Indeks STOXX 50 turun 0,5% ke 6.004, sementara STOXX 600 melemah 0,6% ke 618—setelah sempat menyentuh rekor tertinggi pada sesi sebelumnya. Saham ASML, Prosus, dan Infineon masing-masing turun sekitar 2%, sejalan dengan melemahnya sentimen pada emiten yang punya eksposur besar terhadap tema AI. Di sisi lain, Adyen anjlok lebih dari 21% setelah laporan keuangannya gagal memenuhi ekspektasi pasar.

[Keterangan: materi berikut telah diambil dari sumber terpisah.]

/-- Ingress slots whose runs every plane has finished are freed (R81). -/
def State.freeIngress (s : State) : State :=
  { s with fabric := { s.fabric with ingress := s.fabric.ingress.filter (fun x => decide (s.epoch < x.epoch + 1) || s.owes (x.epoch + 1)) } }

/-- A plane reaches END or LIST_LEN after elapsed ns (R80): the measurement is recorded and the plane is DONE. -/
def State.listDone (s : State) (p elapsed : Nat) : State :=
  let x := s.plane p
  if x.phase = .list ∧ s.planesWork = true ∧ (s.listLen p ≤ x.pos ∨ dKind (s.planeDesc p) = 15) then
    let t := s.measure p x.tokens elapsed x.probes false
    let u := (t.setPlane p { x with phase := .done, pos := s.listLen p }).setFld (Reg.CXF_PL_STATUS (p + 1)) 28 16 (s.listLen p)
    let n := s.uncovered p
    let v := if n = 0 then u else (u.bumpBy Reg.CXF_EXCESS_CNT n).raise Src.CXF_EXCESS
    v.freeIngress.bufMarks
  else s

def execPlaneListDone (p elapsed : Nat) (s : State) : Host.Outcome State Fault Refusal := .next (s.listDone (p % 16) elapsed)

/-- A plane has completed its carried runs (R80, R477): in RUN it starts index 0 of the new list; otherwise it is DONE, and the CXF's BUSY clears with the last carry. -/
def State.carryDone (s : State) (p : Nat) : State :=
  let x := s.plane p
  if x.phase = .carry ∧ x.carry = [] then
    let t := (s.setPlane p { x with phase := if s.running 9 then .list else .done, pos := 0 }).setBit (Reg.CXF_PL_STATUS (p + 1)) 2 false
    let u := t.freeIngress.bufMarks
    if u.cur 9 = sIDLE ∧ u.fabric.planes.all (fun y => y.carry.isEmpty) then u.setBit (hSTATE (pageAddr 9 0)) 8 false else u
  else s

def execCarryDone (p : Nat) (s : State) : Host.Outcome State Fault Refusal := .next (s.carryDone (p % 16))

/-! Boundaries. -/

/-- The runs of a list from a position on, with the epoch of the list. -/
def runsFrom (l : List Nat) (pos n : Nat) : List (Nat × Nat) := ((l.drop pos).filter (fun d => dKind d == 1)).map (fun d => (d, n))

/-- Plane p at the boundary that ends epoch n, before the flips (R79, R80): what it has not executed becomes its carry. -/
def State.planeEnd (s : State) (n p : Nat) : State :=
  let x := s.plane p
  let overrun := fun (carry : List (Nat × Nat)) =>
    let t := ((s.measure p x.tokens s.epochNs x.probes true).bump Reg.CXF_OVERRUN_CNT).bump (Reg.CXF_PL_OVERRUN_CNT (p + 1))
    let u := ((t.setPlane p { x with phase := .carry, carry := carry, tokens := 0, probes := 0, pos := 0 }).setBit (Reg.CXF_PL_STATUS (p + 1)) 2 true).raise Src.CXF_OVERRUN
    u.raiseIf (carry.any (fun c => decide (c.2 < n))) Src.CXF_PLANE_STALL
  match x.phase with
  | .done => s
  | .list => overrun (x.carry ++ runsFrom (s.planeList p) x.pos n)
  | .carry => overrun (x.carry ++ runsFrom (s.planeList p) 0 n)

/-- Plane p at the start of an epoch, after the flips, while the CXF is in RUN: a plane with no carry starts index 0 of its list. -/
def State.planeStart (s : State) (p : Nat) : State :=
  let x := s.plane p
  if fabricPlane s.profile p && x.phase == .done then
    (s.setPlane p { x with phase := .list, pos := 0, tokens := 0, probes := 0 }).setFld (Reg.CXF_PL_STATUS (p + 1)) 28 16 0
  else s

/-- ACTIVE and LENT of the plane pages under a profile. -/
def State.planeLent (s : State) : State :=
  planeNos.foldl (fun t p => (t.setBit (Reg.CXF_PL_STATUS (p + 1)) 0 (fabricPlane s.profile p)).setBit (Reg.CXF_PL_STATUS (p + 1)) 1 (!fabricPlane s.profile p)) s

/-- The smaller of SLACK and, where valid, SLACK_PROJ of plane p, and whether it is the projection. -/
def State.planeSlack (s : State) (p : Nat) : Nat × Bool :=
  let a := s.fld (Reg.CXF_PL_SLACK (p + 1)) 16 0
  let b := s.fld (Reg.CXF_PL_SLACK_PROJ (p + 1)) 16 0
  if (s.bit (Reg.CXF_PL_STATUS (p + 1)) 3 || s.bit (Reg.CXF_PL_STATUS (p + 1)) 4) && decide (b < a) then (b, true) else (a, false)

/-- Fabric planes that measured in the epoch that ends. -/
def State.measured (s : State) : List Nat := planeNos.filter (fun p => fabricPlane s.profile p && (s.plane p).phase != .list)

/-- The plane with the smallest slack of an epoch, that slack, and whether it is the projection (R89). -/
def State.worstSlack (s : State) : Option (Nat × Nat × Bool) :=
  ((planeNos.filter (fabricPlane s.profile)).map (fun p => (p, s.planeSlack p))).foldl
    (fun (a : Option (Nat × Nat × Bool)) b => match a with | some x => if b.2.1 < x.2.1 then some b else a | none => some b) none

/-- CXF_SLACK_LOW rises in the epoch that ends: its worst slack lies below the threshold (R89). -/
def State.slackIsLow (s : State) : Bool :=
  let low := s.fld Reg.CXF_SLACK_TH 7 0
  match s.worstSlack with | some w => decide (low ≠ 0) && decide (w.2.1 * 1000 < low * s.epochNs) | none => false

/-- The worst plane of an epoch: CXF_SLACK_WORST is updated, and CXF_SLACK_LOW rises below its threshold (R89). -/
def State.slackWorst (s : State) : State :=
  match s.worstSlack with
  | none => s
  | some w => (s.wrN Reg.CXF_SLACK_WORST (w.1 * 2 ^ 28 + b2n w.2.2 * 2 ^ 27 + w.2.1 % 2 ^ 17)).raiseIf s.slackIsLow Src.CXF_SLACK_LOW

/-- The plane with the worst valid SLACK_PROJ of an epoch, which the PTM reads; none where no plane yields one (R88). -/
def State.worstProj (s : State) : Option (Nat × Nat) :=
  ((planeNos.filter (fun p => fabricPlane s.profile p && (s.bit (Reg.CXF_PL_STATUS (p + 1)) 3 || s.bit (Reg.CXF_PL_STATUS (p + 1)) 4))).map
    (fun p => (p, s.fld (Reg.CXF_PL_SLACK_PROJ (p + 1)) 16 0))).foldl
      (fun (a : Option (Nat × Nat)) b => match a with | some x => if b.2 < x.2 then some b else a | none => some b) none

/-- The lowest valid CXF_PL_RATE of an epoch (R140). -/
def State.worstRate (s : State) : Option Nat :=
  ((planeNos.filter (fun p => fabricPlane s.profile p && s.bit (Reg.CXF_PL_STATUS (p + 1)) 3)).map (fun p => s.fld (Reg.CXF_PL_RATE (p + 1)) 15 0)).foldl
    (fun (a : Option Nat) v => match a with | none => some v | some w => some (min w v)) none

/-- Runs a plane has not completed: its carry and what is left of a list it has started. -/
def State.runsLeft (s : State) (p : Nat) : Nat :=
  let x := s.plane p
  x.carry.length + (if x.phase = .list then (runsFrom (s.planeList p) x.pos 0).length else 0)

/-- The CXF leaves a DRAIN with runs unfinished: they are abandoned, counted as discards, and their cells are never released (R477). -/
def State.abandonCarry (s : State) : State :=
  let n := (planeNos.map s.runsLeft).sum
  let t := { s with fabric := { s.fabric with planes := s.fabric.planes.map (fun x => { x with phase := .done, carry := [] }) } }
  if n = 0 then t else (t.bumpSat (hSTATE (pageAddr 9 0)) 31 16 n).stick (pageAddr 9 0) 6

/-! The commit checks of the plane lists (R73, R78). -/

/-- The shadow list of plane p, END included. -/
def State.shadowList (s : State) (p : Nat) : List Nat :=
  listCounted ((List.range (min 4096 (Machine.fld (s.rd (Reg.CXF_PL_LIST_LEN (p + 1) + 0x8000)) 12 0))).map (s.descShadow p))

/-- Length of the shadow list of plane p as its register gives it. -/
def State.shadowLen (s : State) (p : Nat) : Nat := Machine.fld (s.rd (Reg.CXF_PL_LIST_LEN (p + 1) + 0x8000)) 12 0

/-- A RUN's source differs in kind from its destination, whose kind the OUTPUTS entry's format gives (R78). -/
def runKindBad (outs : List OutputDef) (d : Nat) : Bool :=
  dKind d == 1 && (match outs.find? (fun o => o.id == dDst d), essenceKind (dSrc d) with
    | some o, some k => k != fmtKind o.format
    | _, _ => false)

/-- LAST_REFUSAL code of the CXF's checks against a profile and the definitions that will be active, for lists of an image that declares a profile (none: lists that no image loaded): 0 passed, 4 PROFILE, 1 CAP_EXCEEDED, 2 BAD_DESC, 3 LIST_LEN, in the order of R78. -/
def State.cxfCheck (s : State) (declared : Option Nat) (profile : Nat) (outs : List OutputDef) : Nat :=
  let lists := planeNos.map s.shadowList
  if (match declared with | some d => d != profile | none => false) then 4
  else if lists.any (fun l => decide (planeBudget profile < listClaim l)) then 1
  else if lists.any (fun l => l.any (fun d => badDesc d || runKindBad outs d)) then 2
  else if planeNos.any (fun p => decide (4096 < s.shadowLen p) || (!fabricPlane profile p && s.shadowLen p != 0)) then 3
  else 0

end Sys2Proof.Machine
end

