-- ==== Sys2Proof/Machine/Ref.lean ====
section
/-! DEFINITION. The timing unit: the timing history, the system DPLL with its slew limits and holdover, reference candidates and their selection (R300 to R323, R338). -/

namespace Sys2Proof.Machine

/-! ### History (R338, Table 13.9) -/

/-- Entries of the log move down by one; the newest is written. -/
def State.pushLog (s : State) (v : Nat) : State :=
  ((List.range 15).foldl (fun t i => t.wrN (Reg.RTU_H_LOG (15 - i)) (s.rdN (Reg.RTU_H_LOG (14 - i)))) s).wrN (Reg.RTU_H_LOG 0) v

/-- History event n concerning candidate or port c. -/
def State.hist (s : State) (n c : Nat) : State :=
  let t := s.stick (pageAddr 5 0x20) (16 + n)
  let u := if n = 0 then t.wr64 Reg.RTU_H_LAST_SW_LO Reg.RTU_H_LAST_SW_HI s.now
    else if n = 1 then t.wr64 Reg.RTU_H_LAST_HOLD_LO Reg.RTU_H_LAST_HOLD_HI s.now else t
  if s.bit Reg.RTU_H_CFG n then
    (u.pushLog (n * 2 ^ 28 + c % 16 * 2 ^ 24 + s.now / 1000000000 % 2 ^ 24)).bump Reg.RTU_H_COUNT
  else u

/-- History event 6 where the QL of the selected candidate has changed. -/
def State.qlChange (s : State) (c old : Nat) : State :=
  if s.ref.sel = some c ∧ s.candQl c ≠ old then s.hist 6 c else s

/-! ### The frequency word over time (R319 to R321) -/

/-- Stretches of y no older than AVG_S. -/
def State.trackKept (s : State) : List (Nat × Nat × Int) :=
  s.ref.track.filter (fun x => decide (s.now ≤ x.2.1 + 1000000000 * s.fld Reg.RTU_HOLD_CFG 15 0))

/-- The timing unit brought to this instant: y, the draw-down, time clamped and the stretch of y since the last event (R319 to R321). -/
def State.refSync (s : State) : State :=
  let y := s.yNow
  let d := s.drawNow
  let slow := s.slewing
  let dt := s.now - s.ref.yAt
  let range := s.yRange
  let t := { s with ref := { s.ref with
    y := y, yAt := s.now, pbo := d.1, add := d.2,
    clampFrom := if slow then (match s.ref.clampFrom with | some x => some x | none => some s.ref.yAt) else none,
    clampNs := s.ref.clampNs + (if slow then dt else 0),
    track := if s.tracking && decide (0 < dt) then (s.ref.yAt, s.now, (s.ref.y + y) / 2) :: s.trackKept else s.ref.track } }
  let u := if range = s.rdN Reg.RTU_H_FREQ_RANGE then t else t.wrN Reg.RTU_H_FREQ_RANGE range
  if slow && s.ref.clampFrom.isNone then u.hist 8 (s.ref.sel.getD 0) else u

/-- Mean of y over the last AVG_S seconds of tracking, and whether that long was available (R321). -/
def State.holdMean (s : State) : Int × Bool :=
  let from' := s.now - 1000000000 * s.fld Reg.RTU_HOLD_CFG 15 0
  let l := s.trackKept
  let span := (l.map (fun x => x.2.1 - max x.1 from')).sum
  let area := (l.map (fun x => x.2.2 * ((x.2.1 - max x.1 from' : Nat) : Int))).foldl (· + ·) 0
  if span = 0 then (s.ref.y, false) else (area / span, decide (1000000000 * s.fld Reg.RTU_HOLD_CFG 15 0 ≤ span))

/-! ### The state of the DPLL (Table 13.5) -/

/-- The DPLL leaves HOLDOVER: its length is kept (R321, Table 13.19). -/
def State.leaveHold (s : State) : State :=
  let n := (s.now - s.ref.holdAt) / 1000000000
  (({ s with ref := { s.ref with holdSecs := n } }).keepMax Reg.RTU_H_HOLD_MAX_S n).hist 2 (s.ref.sel.getD 0)

/-- The DPLL goes to another state (Table 13.5); the unit is at this instant. -/
def State.dpllTo (s : State) (new : Nat) : State :=
  if s.ref.dpll = new then s
  else
    let t := if s.ref.dpll = 3 then s.leaveHold else s
    match new with
    | 0 =>
      let u := { t with ref := { t.ref with dpll := 0, drawing := false, add := 0, pbo := 0, wasFree := true } }
      (u.hist 3 0).raise Src.RTU_FREE_RUN
    | 1 => { t with ref := { t.ref with dpll := 1, base := t.ref.y - t.ref.add, integ := t.ref.y - t.ref.add } }
    | 2 => ({ t with ref := { t.ref with dpll := 2, wasFree := false } }).hist 4 (t.ref.sel.getD 0)
    | 3 =>
      let m := if t.tracking then t.holdMean else (t.ref.y, false)
      ({ t with ref := { t.ref with dpll := 3, base := m.1, holdValid := m.2, holdAt := t.now, holdRaised := false, inSpec := true, wasFree := false,
                                    track := [] } }).bump Reg.RTU_HOLD_ENTRIES
    | _ => { t with ref := { t.ref with dpll := 4 } }
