-- ==== Sys2Proof/Machine/RefOut.lean ====
section
/-! DEFINITION. Timing outputs, reference pulses and the time-interval counter of the timing unit (R304, R305, R324 to R329). -/

namespace Sys2Proof.Machine

/-! ### Timing outputs (R324 to R326, Table 13.17) -/

def State.tout (s : State) (k : Nat) : TimingOut := nthD s.ref.outs k {}
def State.setTout (s : State) (k : Nat) (x : TimingOut) : State := { s with ref := { s.ref with outs := setNth s.ref.outs k x } }
def State.toutMode (s : State) (k : Nat) : Nat := s.fld (Reg.RTU_O_CFG (5 + k)) 30 28

/-- Period in ps of the pulses on REF_FP[n]: one second, or the frame of a RATE code (R305). -/
def State.fpPeriod (s : State) (n : Nat) : Nat :=
  let w := s.rdN (Reg.RTU_C_FP_CFG (n + 1))
  if w.testBit 31 then 1000000000000 else 1000000000000 * (rateFrac (w % 16)).2 / (rateFrac (w % 16)).1

/-- The OFFSET in force at a due edge: a written one counts from 1 ms after its write (R325). -/
def TimingOut.offsetAt (x : TimingOut) (now : Nat) : TimingOut :=
  match x.change with
  | some c => if c.2 + 1000000 ≤ now then { x with offset := c.1, change := none } else x
  | none => x

/-- A REF_PULSE output after an edge: without a pulse since, it runs on by one period, FLYWHEEL sets and the missing count rises (R326). -/
def State.flywheel (s : State) (k : Nat) (x : TimingOut) : State :=
  if s.toutMode k ≠ 5 ∨ x.base.isNone then s.setTout k x
  else if x.fresh then s.setTout k { x with fresh := false }
  else
    let n := s.fpPeriod (s.fld (Reg.RTU_O_CFG (5 + k)) 26 26)
    ((s.setTout k { x with base := x.base.map (· + n) }).setBit (Reg.RTU_O_STATUS (5 + k)) 30 true).bumpSat (Reg.RTU_O_STATUS (5 + k)) 15 0 1

/-- Width of an output's pulse in ns; 0 for a square wave. -/
def State.toutWidth (s : State) (k : Nat) : Nat :=
  if s.toutMode k = 2 ∨ s.toutMode k = 4 then 0 else clamp 10 1000000 (s.fld (Reg.RTU_O_WIDTH (5 + k)) 23 0)

/-- A leading edge of output k is due; a REF_PULSE output without an input pulse yet has none (R324, R326). -/
def State.toutEdge (s : State) (k : Nat) : State :=
  if !s.outActive k || (s.toutMode k == 5 && (s.tout k).base.isNone) then s
  else
    let t := (s.bump (Reg.RTU_O_PULSES (5 + k))).send (.edge s.now k (!s.bit (Reg.RTU_O_CFG (5 + k)) 27) (s.toutWidth k))
    t.flywheel k ((t.tout k).offsetAt t.now)

def execToutEdge (k : Nat) (s : State) : Host.Outcome State Fault Refusal := .next (s.toutEdge (k % 8))

/-- A write to RTU_O_OFFSET (R325). -/
def State.toutOffset (s : State) (k v : Nat) : State :=
  (s.wrN (Reg.RTU_O_OFFSET (5 + k)) v).setTout k { s.tout k with change := some (signed 32 v, s.now) }

def execToutOffsetWrite (m : Requester) (k v : Nat) (s : State) : Host.Outcome State Fault Refusal :=
  .next (s.writeAccess m (Reg.RTU_O_OFFSET (5 + k % 8)) v (fun t => t.toutOffset (k % 8) v))

/-- A write to RTU_O_CTRL: REALIGN waits for the next pulse (R326). -/
def State.toutRealign (s : State) (k v : Nat) : State :=
  if v.testBit 31 then s.setTout k { s.tout k with realign := true } else s

def execToutRealign (m : Requester) (k : Nat) (s : State) : Host.Outcome State Fault Refusal :=
  .next (s.writeAccess m (Reg.RTU_O_CTRL (5 + k % 8)) 0x80000000 (fun t => t.toutRealign (k % 8) 0x80000000))

/-- A pulse at t ps on the input of REF_PULSE output k: it aligns the output where it is awaited or within 100 ns of its prediction, and is ignored otherwise (R326). -/
def State.pulseOut (s : State) (n t k : Nat) : State :=
  if !s.outActive k || s.toutMode k != 5 || s.fld (Reg.RTU_O_CFG (5 + k)) 26 26 != n then s
  else
    let x := s.tout k
    let o := Reg.RTU_O_STATUS (5 + k)
    let aligned := (s.setTout k { x with base := some t, fresh := true, realign := false }).setFld o 15 0 0 |>.setBit o 30 false
    match x.base with
    | none => aligned.setBit o 29 false
    | some b =>
      let d := (t - b) % s.fpPeriod n
      let off := min d (s.fpPeriod n - d)
      if x.realign then aligned.setBit o 29 false
      else if off ≤ 100000 ∧ b ≤ t then aligned
      else (s.setBit o 29 true).raise Src.RTU_TOUT_JUMP

/-- A pulse on REF_FP[n] with its timestamp in ps (R304, R305, R326). -/
def State.fpPulse (s : State) (n stamp : Nat) : State :=
  if !s.running 5 then s
  else
    let t := s.setCand n { s.cand n with pulse := some stamp }
    let at' := ((stamp : Int) - signed 32 (t.rdN (Reg.RTU_C_PATH_OFF (n + 1)))).toNat
    (List.range 8).foldl (fun u k => u.pulseOut n at' k) t

def execRefFpPulse (n stamp : Nat) (s : State) : Host.Outcome State Fault Refusal := .next (s.fpPulse (n % 2) stamp)

/-! ### The time-interval counter (R327 to R329) -/

/-- Bin edge b in 1/16 ps and offset of source n in 1/16 ps. -/
def State.binEdge (s : State) (b : Nat) : Nat := s.fld (0x45211100 + 4 * b) 15 0
def State.ticOffset (s : State) (n : Nat) : Int := signed 32 (s.rdN (0x45211000 + 4 * n))

/-- A capture in 1/16 ps: tick and bin edge, less the source's offset (R327, log entry 36). -/
def State.ticStamp (s : State) (source tick bin : Nat) : Int :=
  (tick * 16000 : Nat) + (s.binEdge bin : Int) - s.ticOffset source

/-- RTU_TIC_LO and RTU_TIC_HI take a result's flags and its value. -/
def State.ticWrite (s : State) (flags : Nat) (d : Int) : State :=
  let v := unsigned 40 d
  (s.wrN Reg.RTU_TIC_LO v).wrN Reg.RTU_TIC_HI (flags * 2 ^ 27 + v / 2 ^ 32)

/-- The TIC is armed again after a result while CONT is 1. -/
def State.ticRearm (s : State) : State :=
  { s with ref := { s.ref with ticStart := none, ticStop := none, ticArmed := s.bit Reg.RTU_TIC_CFG 30 } }

/-- d reduced by whole periods into -PERIOD/2 to +PERIOD/2. -/
def ticWrap (d p : Int) : Int := let r := d % p; if p < 2 * r then r - p else r

/-- Both events are captured: the result (R327, R328). Codes in the flags: 16 VALID, 8 UNDER_RES, 4 WRAP, 2 TIMEOUT, 1 STOP_FIRST. -/
def State.ticResult (s : State) (a b : Int) : State :=
  let d16 := b - a
  let d := d16 / 64
  let p : Int := (s.rdN Reg.RTU_TIC_PERIOD * 250 : Nat)
  let first := b2n (decide (d16 < 0))
  let t := s.bump Reg.RTU_TIC_EVENTS
  let u := if d16.natAbs < 64 then (t.ticWrite (16 + 8 + first) 0).bump Reg.RTU_TIC_UNDER_CNT
    else if p < 2 * d.natAbs then (t.ticWrite (16 + 4 + first) (ticWrap d p)).bump Reg.RTU_TIC_WRAP_CNT
    else t.ticWrite (16 + first) d
  u.ticRearm

/-- An event of a source is captured as START, STOP or both (R327). -/
def State.ticCapture (s : State) (source tick bin : Nat) : State :=
  if !s.running 5 || !s.ref.ticArmed then s
  else
    let x := s.ticStamp source tick bin
    let isA := s.fld Reg.RTU_TIC_CFG 27 24 == source && s.ref.ticStart.isNone
    let isB := s.fld Reg.RTU_TIC_CFG 23 20 == source && s.ref.ticStop.isNone
    let a := if isA then some x else s.ref.ticStart
    let b := if isB then some x else s.ref.ticStop
    match a, b with
    | some p, some q => s.ticResult p q
    | _, _ => { s with ref := { s.ref with ticStart := a, ticStop := b } }

def execTicCapture (source tick bin : Nat) (s : State) : Host.Outcome State Fault Refusal := .next (s.ticCapture (source % 16) tick (bin % 250))

/-- A write to RTU_TIC_CFG; ARM arms the counter (R327). -/
def State.ticCfg (s : State) (m : Requester) (v : Nat) : State :=
  let t := s.refRow m Reg.RTU_TIC_CFG v
  if v.testBit 31 && t.running 5 then { t with ref := { t.ref with ticArmed := true, ticStart := none, ticStop := none } } else t

def execTicArm (m : Requester) (v : Nat) (s : State) : Host.Outcome State Fault Refusal :=
  .next (s.writeAccess m Reg.RTU_TIC_CFG (v ||| 0x80000000) (fun t => t.ticCfg m (v ||| 0x80000000)))

/-- PERIOD has passed since the first event: TIMEOUT sets and no value is given (R328). -/
def State.ticTimeout (s : State) : State :=
  if s.ref.ticArmed && (s.ref.ticStart.isSome || s.ref.ticStop.isSome) then
    (s.ticWrite (2 + b2n s.ref.ticStart.isNone) 0).ticRearm
  else s

def execTicTimeout (s : State) : Host.Outcome State Fault Refusal := .next s.ticTimeout

/-- 2^20 calibration events, given by their counts in the 250 bins, replace the bin edges (R329). -/
def State.ticCal (s : State) (counts : List Nat) : State :=
  if !s.running 5 || !s.bit Reg.RTU_TIC_CFG 29 || counts.sum != 2 ^ 20 then s
  else
    let t := (List.range 251).foldl (fun u b => u.setFld (0x45211100 + 4 * b) 15 0 (16000 * (counts.take b).sum / 2 ^ 20)) s
    ((t.bumpSat Reg.RTU_TIC_CAL_STATUS 31 24 1).setFld Reg.RTU_TIC_CAL_STATUS 23 0 0).hist 15 0

def execTicCalUpdate (counts : List Nat) (s : State) : Host.Outcome State Fault Refusal := .next (s.ticCal counts)

end Sys2Proof.Machine
end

Di sektor lain, Sanofi jatuh 4,5% setelah dewan direksi mencopot CEO-nya di tengah proses pemulihan (turnaround) yang dinilai mandek untuk raksasa vaksin tersebut. Mercedes-Benz turun 1,5% menyusul penurunan laba.
Namun tidak semua saham tertekan. Siemens ditutup sedikit menguat, meski sempat melonjak hingga 7% di tengah sesi, setelah grup teknologi itu menaikkan panduan laba (earnings guidance) berkat awal tahun fiskal yang kuat.(yds)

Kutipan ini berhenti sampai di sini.